Évidemment, c’est un lieu commun, pour s’hydrater il faut boire et qui plus est de l’eau, la moins minéralisée possible. Attention, point n’est question de se noyer ! Il est aussi possible d’opter pour des infusions froides (menthe, mélisse…), de préparer des eaux aromatisées (un filet de citron par exemple).  Mais le meilleur moyen de bénéficier d’une eau vivante est de consommer fruits et légumes de saison, hautement gorgés en eau (de l’ordre des 70/80 %), à absorber sous toutes les formes y compris en jus à allonger éventuellement d’eau.

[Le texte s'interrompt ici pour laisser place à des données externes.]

-- ==== Sys2Proof/Certificates/Slice0/Obligations.lean ====
section
/-! DEFINITION. The statements about the machine, each from a rule of the spec. In every frame "t is s but for …" the listed
fields are the only ones that may differ; `work` is the hidden state (R48), `draws` the model's counter of
free values (log 4). -/

open Sys2Proof Sys2Proof.Machine

/-! ### Command words -/

/-- R90, R92: the word of each command, and its bytes on a byte bus (R71), decode to that command. -/
def Obligations.EncodedCommandDecodesToItself : Prop :=
  ∀ i : Instr, decodeWord (encode i) = .ok i ∧ decodeBytes (bytesOfWord (encode i)) = .ok i

/-- R94: of all words exactly the eight of R92 are commands. -/
def Obligations.OnlyTheEightWordsAreCommands : Prop :=
  ∀ (v : Word) (i : Instr), decodeWord v = .ok i ↔ v = encode i

/-- Words written out from R90 and R92, legal and illegal (V104, V105). -/
def Obligations.WrittenOutWordsDecode : Prop :=
  decodeWord 0x00000000#32 = .ok .nop ∧ decodeWord 0x00000001#32 = .ok .count ∧
  decodeWord 0x00000005#32 = .ok .decode ∧ decodeWord 0x0000000F#32 = .ok .clear ∧
  decodeWord 0x00000006#32 = .error (.reservedOpcode 0x06#8) ∧
  decodeWord 0x00000100#32 = .error (.zeroField 0x00000100#32) ∧
  decodeWord 0x80000001#32 = .error (.zeroField 0x80000001#32)

/-- R91: a step whose event is the `CMD` write of a command's word is `exec` of that command, in the state with
that event taken; and so is the step from a state in which the word has been placed. -/
def Obligations.StepRunsTheDecodedCommand : Prop :=
  (∀ (s : State) (v : Word) (i : Instr) (es : List HostEvent),
    s.host = .write 0x00 32 v :: es → decodeWord v = .ok i → step s = exec i { s with host := es }) ∧
  (∀ (s : State) (v : Word) (i : Instr),
    decodeWord v = .ok i → step (s.withFetchWord 32 v.toNat) = exec i s)

/-- R91: a `CMD` write is refused while an error is latched unless the word is 0, 0xE or 0xF; otherwise a word
that is no command latches IllegalCommand and changes nothing else, and a command is run and answered `OK`. -/
def Obligations.CommandWriteIsRefusedIllegalOrRun : Prop :=
  ∀ (s : State) (v : Word) (es : List HostEvent), s.host = .write 0x00 32 v :: es →
    ((s.latched ∧ v ∉ [0x00000000#32, 0x0000000E#32, 0x0000000F#32]) →
      step s = .next { s with host := es, resp := refusedWrite }) ∧
    (¬ (s.latched ∧ v ∉ [0x00000000#32, 0x0000000E#32, 0x0000000F#32]) →
      ((∀ i : Instr, v ≠ encode i) →
        step s = .next { s with
          host := es, err := ⟨6#4, 0#4, v.extractLsb' 0 8, v, 0#32⟩, resp := okWrite }) ∧
      (∀ i : Instr, v = encode i → step s = exec i { s with host := es }) ∧
      (∀ t : State, step s = .next t → t.resp = okWrite))

/-! ### Errors -/

/-- R211: while an error is latched every `CMD` write but NOP, CLRERR and CLEAR (a working command or an illegal
word) is refused and changes nothing; these three are answered OK: NOP changes nothing else, CLRERR clears the
latch alone, and after CLEAR no error is latched either. Every other transaction, whatever its width, works as
usual: what it does, its answer included, does not depend on the latch, and a read of a register that shows the
latch (STATUS, ERR, ERRPOS, ERRSYM) is answered OK. -/
def Obligations.LatchedErrorRefusesAllCommandWritesButThree : Prop :=
  (∀ (s : State) (v : Word) (es : List HostEvent), s.latched → s.host = .write 0x00 32 v :: es →
    v ∉ [0x00000000#32, 0x0000000E#32, 0x0000000F#32] →
    step s = .next { s with host := es, resp := refusedWrite }) ∧
  (∀ (s : State) (es : List HostEvent), s.latched →
    (s.host = .write 0x00 32 0x00000000#32 :: es → step s = .next { s with host := es, resp := okWrite }) ∧
    (s.host = .write 0x00 32 0x0000000E#32 :: es →
      step s = .next { s with host := es, err := ⟨0#4, 0#4, 0#8, 0#32, 0#32⟩, resp := okWrite }) ∧
    (s.host = .write 0x00 32 0x0000000F#32 :: es →
      ∃ t : State, step s = .next t ∧ t.err = ⟨0#4, 0#4, 0#8, 0#32, 0#32⟩ ∧ t.resp = okWrite)) ∧
  (∀ (s : State) (e : ErrLatch) (off width : Nat) (es : List HostEvent),
    s.host = .read off width :: es → (off ∉ [0x04, 0x08, 0x0C, 0x10] ∨ width ≠ 32) →
    ∃ t : State, step s = .next t ∧ step { s with err := e } = .next { t with err := e }) ∧
  (∀ (s : State) (off : Nat) (es : List HostEvent), s.host = .read off 32 :: es →
    off ∈ [0x04, 0x08, 0x0C, 0x10] →
    ∃ d : Word, step s = .next { s with host := es, resp := okRead d }) ∧
  (∀ (s : State) (e : ErrLatch) (off width : Nat) (v : Word) (es : List HostEvent),
    s.host = .write off width v :: es → (off ≠ 0x00 ∨ width ≠ 32) →
    ∃ t : State, step s = .next t ∧ step { s with err := e } = .next { t with err := e })

/-- R209, R214: a latched error is never overwritten; it goes only by CLRERR, CLEAR or reset, and then all five
fields are zero. -/
def Obligations.LatchedErrorStaysUntilAcknowledged : Prop :=
  ∀ s t : State, s.latched → step s = .next t →
    t.err = s.err ∨
    (t.err = ⟨0#4, 0#4, 0#8, 0#32, 0#32⟩ ∧
      (s.host.head? = some (.write 0x00 32 0x0000000E#32) ∨
       s.host.head? = some (.write 0x00 32 0x0000000F#32) ∨
       s.host.head? = some .reset ∨ ∃ v, s.host.head? = some (.cutByReset v)))

/-- R202: a command that raises does so with no error latched before, and latches one of the rows of R202 (code,
sub-code, raising opcode), with the low byte of its own word as `ERROP`. -/
def Obligations.RaisedErrorsAreTheRowsOfTheTable : Prop :=
  ∀ (i : Instr) (s t : State), exec i s = .next t → t.err.code ≠ s.err.code → t.latched →
    s.err.code = 0#4 ∧ t.resp = okWrite ∧ t.err.op = i.opc ∧
    (t.err.code, t.err.sub, t.err.op) ∈
      [(1#4, 0#4, 2#8), (2#4, 0#4, 4#8), (3#4, 1#4, 5#8), (3#4, 2#4, 5#8), (4#4, 0#4, 3#8), (4#4, 0#4, 4#8),
       (4#4, 0#4, 5#8), (5#4, 1#4, 1#8), (5#4, 1#4, 4#8), (5#4, 1#4, 5#8), (5#4, 2#4, 2#8), (5#4, 3#4, 2#8),
       (5#4, 4#4, 4#8), (5#4, 5#4, 5#8)]

/-- R210: GENCODES and DECODE without a tree and ENCODE without codes latch NotReady and change nothing else. -/
def Obligations.MissingPrerequisiteIsNotReady : Prop :=
  ∀ s : State, s.err.code = 0#4 →
    (s.treeValid = false →
      exec .gencodes s = .next { s with err := ⟨4#4, 0#4, 0x03#8, 0#32, 0#32⟩, resp := okWrite }) ∧
    (s.codesValid = false →
      exec .encode s = .next { s with err := ⟨4#4, 0#4, 0x04#8, 0#32, 0#32⟩, resp := okWrite }) ∧
    (s.treeValid = false →
      exec .decode s = .next { s with err := ⟨4#4, 0#4, 0x05#8, 0#32, 0#32⟩, resp := okWrite })

/-! ### Reset -/

/-- R230: the reset input, also in the middle of a command (R231), puts every register at its reset value and
leaves no memory element with a value; the parameters stay. -/
def Obligations.ResetInputLeavesTheResetState : Prop :=
  ∀ (s : State) (e : HostEvent) (es : List HostEvent), (e = .reset ∨ ∃ v, e = .cutByReset v) →
    s.host = e :: es → ∃ t : State, step s = .next t ∧
      t.err = ⟨0#4, 0#4, 0#8, 0#32, 0#32⟩ ∧ t.tlen = 0#32 ∧ t.blen = 0#32 ∧ t.olen = 0#32 ∧
      t.nleaf = 0#32 ∧ t.nnode = 0#32 ∧ t.root = 0xFFFFFFFF#32 ∧ t.cur = 0xFFFFFFFF#32 ∧
      t.sel = 0#32 ∧ t.idx = 0#32 ∧ t.sub = 0#32 ∧ t.treeValid = false ∧ t.codesValid = false ∧
      (∀ k, t.freq.read k = none ∧ t.text.read k = none ∧ t.bits.read k = none ∧ t.out.read k = none ∧
        t.node.read k = none ∧ t.code.read k = none) ∧
      t.cfg = s.cfg ∧ t.host = es

/-- R21: after reset every register reads the last column of the register map, and `DATA` refuses (V140). -/
def Obligations.RegistersReadTheirResetValues : Prop :=
  ∀ (c : Config) (es : List HostEvent) (d : Nat) (off : Nat) (w : Word),
    (off, w) ∈ [(0x00, 0#32), (0x04, 0#32), (0x08, 0#32), (0x0C, 0#32), (0x10, 0#32), (0x14, 0#32),
      (0x18, 0#32), (0x1C, 0#32), (0x20, 0#32), (0x24, 0#32), (0x28, 0xFFFFFFFF#32), (0x2C, 0xFFFFFFFF#32),
      (0x30, 0#32), (0x34, 0#32), (0x38, 0#32)] →
    step (State.resetOf c (.read off 32 :: es) d) =
      .next { State.resetOf c es d with resp := okRead w } ∧
    ∃ x : Word, step (State.resetOf c (.read 0x3C 32 :: es) d) =
      .next { State.resetOf c es (d + 1) with resp := some ⟨.refused, some x⟩ }

/-- The reset state of every instance whose parameters meet R5, and so `State.reset`, is well formed. -/
def Obligations.ResetStateIsWellFormed : Prop :=
  (∀ (c : Config) (es : List HostEvent) (d : Nat), c.Valid → Inv (State.resetOf c es d)) ∧ Inv State.reset

/-! ### The host port -/

/-- R23: what a read of STATUS returns: the two flags, SINGLE, ERRF, and zeros above; nothing else happens. -/
def Obligations.StatusReadsTheFlags : Prop :=
  ∀ (s : State) (es : List HostEvent), s.host = .read 0x04 32 :: es →
    ∃ w : Word, step s = .next { s with host := es, resp := okRead w } ∧
      w.getLsbD 0 = s.treeValid ∧ w.getLsbD 1 = s.codesValid ∧
      w.getLsbD 2 = (s.treeValid && decide (s.nleaf = 1#32)) ∧ w.getLsbD 3 = decide (s.err.code ≠ 0#4) ∧
      w.extractLsb' 4 28 = 0#28

/-- R24: what a read of ERR returns: ERRCODE, ERRSUB, ERROP, and zeros above; nothing else happens. -/
def Obligations.ErrReadsTheLatch : Prop :=
  ∀ (s : State) (es : List HostEvent), s.host = .read 0x08 32 :: es →
    ∃ w : Word, step s = .next { s with host := es, resp := okRead w } ∧
      w.extractLsb' 0 4 = s.err.code ∧ w.extractLsb' 4 4 = s.err.sub ∧ w.extractLsb' 8 8 = s.err.op ∧
      w.extractLsb' 16 16 = 0#16

/-- R61: a read at the offset of each other register returns that register (`CMD` reads 0, R22). -/
def Obligations.RegisterReadsReturnTheRegister : Prop :=
  ∀ (s : State) (es : List HostEvent) (off : Nat) (w : Word), s.host = .read off 32 :: es →
    (off, w) ∈ [(0x00, 0#32), (0x0C, s.err.pos), (0x10, s.err.sym), (0x14, s.tlen), (0x18, s.blen),
      (0x1C, s.olen), (0x20, s.nleaf), (0x24, s.nnode), (0x28, s.root), (0x2C, s.cur), (0x30, s.sel),
      (0x34, s.idx), (0x38, s.sub)] →
    step s = .next { s with host := es, resp := okRead w }

/-- R27, R28, R35, R36, R37: the host's writes of TLEN, BLEN, SEL, IDX and SUB store any value, and nothing
else changes. -/
def Obligations.RegisterWritesStoreAnyValue : Prop :=
  ∀ (s : State) (es : List HostEvent) (v : Word),
    (s.host = .write 0x14 32 v :: es → step s = .next { s with host := es, tlen := v, resp := okWrite }) ∧
    (s.host = .write 0x18 32 v :: es → step s = .next { s with host := es, blen := v, resp := okWrite }) ∧
    (s.host = .write 0x30 32 v :: es → step s = .next { s with host := es, sel := v, resp := okWrite }) ∧
    (s.host = .write 0x34 32 v :: es → step s = .next { s with host := es, idx := v, resp := okWrite }) ∧
    (s.host = .write 0x38 32 v :: es → step s = .next { s with host := es, sub := v, resp := okWrite })

/-- R73: no read has a side effect: whatever the offset and the width, only the answer (and the model's counter
of free values) differs after it. -/
def Obligations.ReadsChangeNothingButTheAnswer : Prop :=
  ∀ (s : State) (off width : Nat) (es : List HostEvent), s.host = .read off width :: es →
    ∃ t : State, step s = .next t ∧ t = { s with host := es, resp := t.resp, draws := t.draws }

/-- R62: the complete list of refusals. A transaction on the list is answered REFUSED and changes nothing; one
that is not on it is answered OK. -/
def Obligations.RefusalsAreExactlyTheNineCases : Prop :=
  ∀ (s : State) (es : List HostEvent),
    (∀ off width, s.host = .read off width :: es →
      (RefusedRead s off width → ∃ (d : Word) (n : Nat),
        step s = .next { s with host := es, resp := some ⟨.refused, some d⟩, draws := n }) ∧
      (¬ RefusedRead s off width → ∃ (d : Word) (t : State), step s = .next t ∧ t.resp = okRead d)) ∧
    (∀ off width v, s.host = .write off width v :: es →
      (RefusedWrite s off width v → step s = .next { s with host := es, resp := refusedWrite }) ∧
      (¬ RefusedWrite s off width v → ∀ t : State, step s = .next t → t.resp = okWrite))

Par contre, limitez les boissons alcoolisées et le café qui déshydratent, tout comme les boissons à base de fruits industrielles et les sodas qui sont d’effroyables sources de sucre. Point de salut du côté des prétendus light car les édulcorants sont aussi redoutables, nous en reparlerons. Enfin, évitez de choisir des boissons glacées, qui sont un véritable choc pour l’organisme.